Data for this exercise:
-- ==== Sys2Proof/Laws/Cells.lean ====
section
/-! SUPPORT. What a command at a module, a field, a port or a cell can do, and what one instruction of a scalar or a vector core can
do: each shared operation once. -/

namespace Sys2Proof.Machine

/-! Commands at the module, a field, a port. -/

@[simp] theorem onMod_eq (s : State) (f : Mod → Mod) : onMod s f = .next { s with m := f s.m } := rfl

theorem onField_present (s : State) (f : Nat) (g : Mod → Mod) (h : s.m.present f = true) :
    onField s f g = .next { s with m := g s.m } := by simp [onField, h]

theorem onField_absent (s : State) (f : Nat) (g : Mod → Mod) (h : s.m.present f = false) : onField s f g = .next s := by
  simp [onField, h]

theorem onField_cases (s : State) (f : Nat) (g : Mod → Mod) :
    (s.m.present f = true ∧ onField s f g = .next { s with m := g s.m }) ∨
      (s.m.present f = false ∧ onField s f g = .next s) := by
  cases h : s.m.present f
  · exact .inr ⟨rfl, onField_absent s f g h⟩
  · exact .inl ⟨rfl, onField_present s f g h⟩

theorem onPort_fitted (s : State) (p : Nat) (g : Mod → Mod) (h : s.m.portFitted p = true) :
    onPort s p g = .next { s with m := g s.m } := by simp [onPort, h]

theorem onPort_absent (s : State) (p : Nat) (g : Mod → Mod) (h : s.m.portFitted p = false) : onPort s p g = .next s := by
  simp [onPort, h]

/-! Steps of a cell. -/

theorem present_of_cellRuns (m : Mod) (f l : Nat) (h : m.cellRuns f l = true) : m.present f = true := by
  unfold Mod.cellRuns Mod.cellOk at h
  simp only [Bool.and_eq_true] at h
  exact h.2.1.1

theorem onScalar_goes (s : State) (c : CellRef) (op : Nat) (g : Env → Cell → Cell) (h : CellGoes s c) :
    onScalar s c op g = .next { s with m := s.m.runCell c.field c.lcell (opScalar op) (g (envOf s c)) } := by
  have hp := present_of_cellRuns _ _ _ h.1
  unfold onScalar onField onMod
  simp [hp, h.1, h.2, envOf]

/-- A core whose engines do not run, or whose job is held, does nothing. -/
theorem onScalar_idle (s : State) (c : CellRef) (op : Nat) (g : Env → Cell → Cell)
    (h : ¬CellGoes s c) : onScalar s c op g = .next s := by
  unfold onScalar onField onMod
  have : (s.m.cellRuns c.field c.lcell && !s.m.coHeld (s.m.coOf c.field)) = false := by
    rw [Bool.eq_false_iff]
    intro e
    simp only [Bool.and_eq_true, Bool.not_eq_true'] at e
    exact h ⟨e.1, e.2⟩
  simp [this]

theorem onMatrix_goes (s : State) (c : CellRef) (opn : Nat) (g : Cell → Cell) (h : CellGoes s c) :
    onMatrix s c opn g = .next { s with m := s.m.runCell c.field c.lcell opn g } := by
  have hp := present_of_cellRuns _ _ _ h.1
  unfold onMatrix onField onMod
  simp [hp, h.1, h.2]

theorem onCell_runs (s : State) (c : CellRef) (opn : Nat) (g : Env → Cell → Cell) (h : s.m.cellRuns c.field c.lcell = true) :
    onCell s c opn g = .next { s with m := s.m.runCell c.field c.lcell opn (g (envOf s c)) } := by
  have hp := present_of_cellRuns _ _ _ h
  unfold onCell onField onMod
  simp [hp, h, envOf]

theorem onCell_idle (s : State) (c : CellRef) (opn : Nat) (g : Env → Cell → Cell)
    (h : s.m.cellRuns c.field c.lcell = false) : onCell s c opn g = .next s := by
  unfold onCell onField onMod
  simp [h]

/-- A step that ends nothing a scene change waits for changes the cell and tells what it tells. -/
theorem runCell_told (s : State) (c : CellRef) (opn : Nat) (g : Cell → Cell)
    (hs : sceneState (g (cellOf s c)) = sceneState (cellOf s c)) :
    ({ s with m := s.m.runCell c.field c.lcell opn g } : State) = told s c opn (g (cellOf s c)) := by
  unfold Mod.runCell
  have : sceneState (g { s.m.cell c.field c.lcell with notes := [] }) =
      sceneState { s.m.cell c.field c.lcell with notes := [] } := hs
  simp only [this, if_true]
  rfl

/-- Telling nothing changes the cell alone. -/
theorem told_silent (s : State) (c : CellRef) (opn : Nat) (k : Cell) (h : k.notes = []) : told s c opn k = withCell s c k := by
  cases k; simp only at h; subst h; rfl

/-- What is told comes in order. -/
theorem told_note (s : State) (c : CellRef) (opn : Nat) (k : Cell) (n : Note) :
    told s c opn (k.note n) = { s with m := Mod.noteOne c.field c.lcell opn (told s c opn k).m n } := by
  unfold told Cell.note Mod.each
  simp only [List.foldl_append, List.foldl_cons, List.foldl_nil]

/-- A count told last. -/
theorem told_count (s : State) (c : CellRef) (opn : Nat) (k : Cell) (kind code : Nat) :
    told s c opn (k.note (.count kind code 0 1)) = counted (told s c opn k) c kind code := by
  rw [told_note]; rfl

/-! The scalar core. -/

/-- Everything one instruction of the scalar core can do. -/
theorem scalarStep_cases (op cls : Nat) (regs : List Nat) (bad : Bool) (body : Cell → SRes) (c : Cell) :
    (scalarReady c.sc op = false ∧ scalarStep op cls regs bad body c = c) ∨
    (scalarReady c.sc op = true ∧ 0x30000 ≤ c.sc.pc ∧ fullHeld c.sc = true ∧ scalarStep op cls regs bad body c = scalarWait c op) ∨
    (scalarReady c.sc op = true ∧ 0x30000 ≤ c.sc.pc ∧ fullHeld c.sc = false ∧
      scalarStep op cls regs bad body c = scalarFault c 2 c.sc.pc) ∨
    (scalarReady c.sc op = true ∧ c.sc.pc < 0x30000 ∧ scalarHeld c.sc cls regs = true ∧
      scalarStep op cls regs bad body c = scalarWait c op) ∨
    (scalarReady c.sc op = true ∧ c.sc.pc < 0x30000 ∧ scalarHeld c.sc cls regs = false ∧ bad = true ∧
      scalarStep op cls regs bad body c = scalarFault c 1 c.sc.pc) ∨
    (scalarReady c.sc op = true ∧ c.sc.pc < 0x30000 ∧ scalarHeld c.sc cls regs = false ∧ bad = false ∧
      scalarStep op cls regs bad body c = scalarEnd op c.sc.pc (body c)) := by
  unfold scalarStep
  cases h1 : scalarReady c.sc op
  · simp
  · by_cases h2 : 0x30000 ≤ c.sc.pc
    · cases h4 : fullHeld c.sc <;> simp [h2]
    · have h2' : c.sc.pc < 0x30000 := by omega
      cases h3 : scalarHeld c.sc cls regs
      · cases bad <;> simp [h2']
      · simp [h2']

theorem scalarStep_may (s : State) (c : CellRef) (op cls : Nat) (regs : List Nat) (body : Cell → SRes) (h : ScalarMay s c op cls regs) :
    scalarStep op cls regs false body (cellOf s c) = scalarEnd op (cellOf s c).sc.pc (body (cellOf s c)) := by
  obtain ⟨_, h1, h2, h3⟩ := h
  unfold scalarStep
  simp [h1, h2, h3]

theorem scalarStep_bad (s : State) (c : CellRef) (op cls : Nat) (regs : List Nat) (body : Cell → SRes) (h : ScalarMay s c op cls regs) :
    scalarStep op cls regs true body (cellOf s c) = scalarFault (cellOf s c) 1 (cellOf s c).sc.pc := by
  obtain ⟨_, h1, h2, h3⟩ := h
  unfold scalarStep
  simp [h1, h2, h3]

theorem scalarStep_past (s : State) (c : CellRef) (op cls : Nat) (regs : List Nat) (bad : Bool) (body : Cell → SRes)
    (h1 : scalarReady (cellOf s c).sc op = true) (h2 : 0x30000 ≤ (cellOf s c).sc.pc) (h3 : fullHeld (cellOf s c).sc = false) :
    scalarStep op cls regs bad body (cellOf s c) = scalarFault (cellOf s c) 2 (cellOf s c).sc.pc := by
  unfold scalarStep
  simp [h1, h2, h3]

/-- Where nothing is told, `ranTells` is `ran`. -/
theorem ranTells_silent (s : State) (c : CellRef) (op pc : Nat) (k : Cell) (h : k.notes = []) : ranTells s c op pc k = ran s c pc k := by
  exact congrArg (fun t => counted t c 3 1)
    (told_silent s c _ { k with sc := { k.sc with run := .running, asleep := 0, pc := pc } } h)

/-- The running state of a core is nothing that a scene change waits for. -/
theorem sceneState_run (k : Cell) (r : ScalarRun) (a p : Nat) (n : List Note) :
    sceneState { k with sc := { k.sc with run := r, asleep := a, pc := p }, notes := n } = sceneState k := rfl

theorem onScalar_told (s : State) (c : CellRef) (op : Nat) (g : Env → Cell → Cell) (h : CellGoes s c)
    (hs : sceneState (g (envOf s c) (cellOf s c)) = sceneState (cellOf s c)) :
    onScalar s c op g = .next (told s c (opScalar op) (g (envOf s c) (cellOf s c))) := by
  rw [onScalar_goes s c op g h, runCell_told s c _ _ hs]

/-- A good scalar instruction that may issue and completes: its cell, and what it tells. -/
theorem scalar_tells (s : State) (c : CellRef) (op o2 cls : Nat) (regs : List Nat) (bad : Bool) (body : Cell → SRes)
    (g : Env → Cell → Cell) (hg : g (envOf s c) = scalarStep op cls regs bad body) (hb : bad = false) (k : Cell)
    (h : ScalarMay s c op cls regs) (hk : body (cellOf s c) = .done k)
    (hs : sceneState k = sceneState (cellOf s c)) : onScalar s c o2 g = .next (ranTells s c o2 (nextPc s c) k) := by
  subst hb
  have e : g (envOf s c) (cellOf s c) = scalarRetire k (nextPc s c) := by
    rw [hg, scalarStep_may s c op cls regs body h, hk]; rfl
  rw [onScalar_told s c o2 g h.1 (by rw [e]; exact hs), e]
  rw [show scalarRetire k (nextPc s c) =
    ({ k with sc := { k.sc with run := .running, asleep := 0, pc := nextPc s c } } : Cell).note (.count 3 1 0 1) from rfl, told_count]
  rfl

/-- The same where nothing is told. -/
theorem scalar_done (s : State) (c : CellRef) (op o2 cls : Nat) (regs : List Nat) (bad : Bool) (body : Cell → SRes)
    (g : Env → Cell → Cell) (hg : g (envOf s c) = scalarStep op cls regs bad body) (hb : bad = false) (k : Cell)
    (h : ScalarMay s c op cls regs) (hk : body (cellOf s c) = .done k) (hkn : k.notes = [])
    (hs : sceneState k = sceneState (cellOf s c)) : onScalar s c o2 g = .next (ran s c (nextPc s c) k) := by
  rw [scalar_tells s c op o2 cls regs bad body g hg hb k h hk hs, ranTells_silent _ _ _ _ _ hkn]

@[simp] theorem xset_acked (s : Scalar) (n : Nat) (v : Word) : (xset s n v).acked = s.acked := by unfold xset; split <;> simp
@[simp] theorem xset_ended (s : Scalar) (n : Nat) (v : Word) : (xset s n v).ended = s.ended := by unfold xset; split <;> simp

/-- Writing a register ends nothing that a scene change waits for. -/
theorem sceneState_setX (s : State) (c : CellRef) (r : BitVec 5) (v : Word) : sceneState (setX s c r v) = sceneState (cellOf s c) := by
  unfold sceneState setX acknowledged cellDrained
  simp [Cell.mat]

@[simp] theorem xget_zero (s : Scalar) : xget s 0 = 0 := by simp [xget]

theorem xget_xset (s : Scalar) (n k : Nat) (v : Word) : xget (xset s n v) k = if k = n ∧ n ≠ 0 then v else xget s k := by
  unfold xget xset
  by_cases h : n = 0
  · simp [h]
  · by_cases hk : k = n
    · subst hk; simp [h]
    · by_cases h0 : k = 0
      · simp [h0, h, Ne.symm h]
      · simp only [h, hk, h0, if_false, false_and]
        exact mget_mset_ne 0 0 s.x v hk

/-- A good scalar instruction that may issue and sets the PC. -/
theorem scalar_jump (s : State) (c : CellRef) (op o2 cls : Nat) (regs : List Nat) (bad : Bool) (body : Cell → SRes)
    (g : Env → Cell → Cell) (hg : g (envOf s c) = scalarStep op cls regs bad body) (hb : bad = false) (k : Cell) (pc : Nat)
    (h : ScalarMay s c op cls regs) (hk : body (cellOf s c) = .jump k pc) (hkn : k.notes = [])
    (hs : sceneState k = sceneState (cellOf s c)) : onScalar s c o2 g = .next (ran s c pc k) := by
  subst hb
  have e : g (envOf s c) (cellOf s c) = scalarRetire k pc := by
    rw [hg, scalarStep_may s c op cls regs body h, hk]; rfl
  rw [onScalar_told s c o2 g h.1 (by rw [e]; exact hs), e]
  rw [show scalarRetire k pc =
    ({ k with sc := { k.sc with run := .running, asleep := 0, pc := pc } } : Cell).note (.count 3 1 0 1) from rfl, told_count]
  exact congrArg Host.Outcome.next (ranTells_silent s c o2 pc k hkn)

/-- A good scalar instruction that may issue and waits. -/
theorem scalar_wait (s : State) (c : CellRef) (op o2 cls : Nat) (regs : List Nat) (bad : Bool) (body : Cell → SRes)
    (g : Env → Cell → Cell) (hg : g (envOf s c) = scalarStep op cls regs bad body) (hb : bad = false) (k : Cell)
    (h : ScalarMay s c op cls regs) (hk : body (cellOf s c) = .wait k) (hkn : k.notes = [])
    (hs : sceneState k = sceneState (cellOf s c)) : onScalar s c o2 g = .next (waitsIn s c op k) := by
  subst hb
  have e : g (envOf s c) (cellOf s c) = scalarWait k op := by
    rw [hg, scalarStep_may s c op cls regs body h, hk]; rfl
  rw [onScalar_told s c o2 g h.1 (by rw [e]; exact hs), e]
  exact congrArg Host.Outcome.next (told_silent s c _ (scalarWait k op) hkn)

/-- A scalar instruction that faults as it issues. -/
theorem scalar_faults (s : State) (c : CellRef) (o2 : Nat) (code : Nat)
    (g : Env → Cell → Cell) (h : CellGoes s c) (hg : g (envOf s c) (cellOf s c) = scalarFault (cellOf s c) code (cellOf s c).sc.pc) :
    onScalar s c o2 g = .next (faulted s c code) := by
  rw [onScalar_told s c o2 g h (by rw [hg]; rfl), hg]
  rfl

/-- A write changes memory and its marks alone. -/
theorem onlyMemory_write (c : Cell) (u o : Nat) (bs : List Byte) : OnlyMemory c (c.write u o bs) := rfl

Directions for this task:
Output only an exact transcription of the lines above from the one with "(hs : sceneState (g (cellOf" up to and including the one with "unfold Mod.runCell".

Solution for this task:
    (hs : sceneState (g (cellOf s c)) = sceneState (cellOf s c)) :
    ({ s with m := s.m.runCell c.field c.lcell opn g } : State) = told s c opn (g (cellOf s c)) := by
  unfold Mod.runCell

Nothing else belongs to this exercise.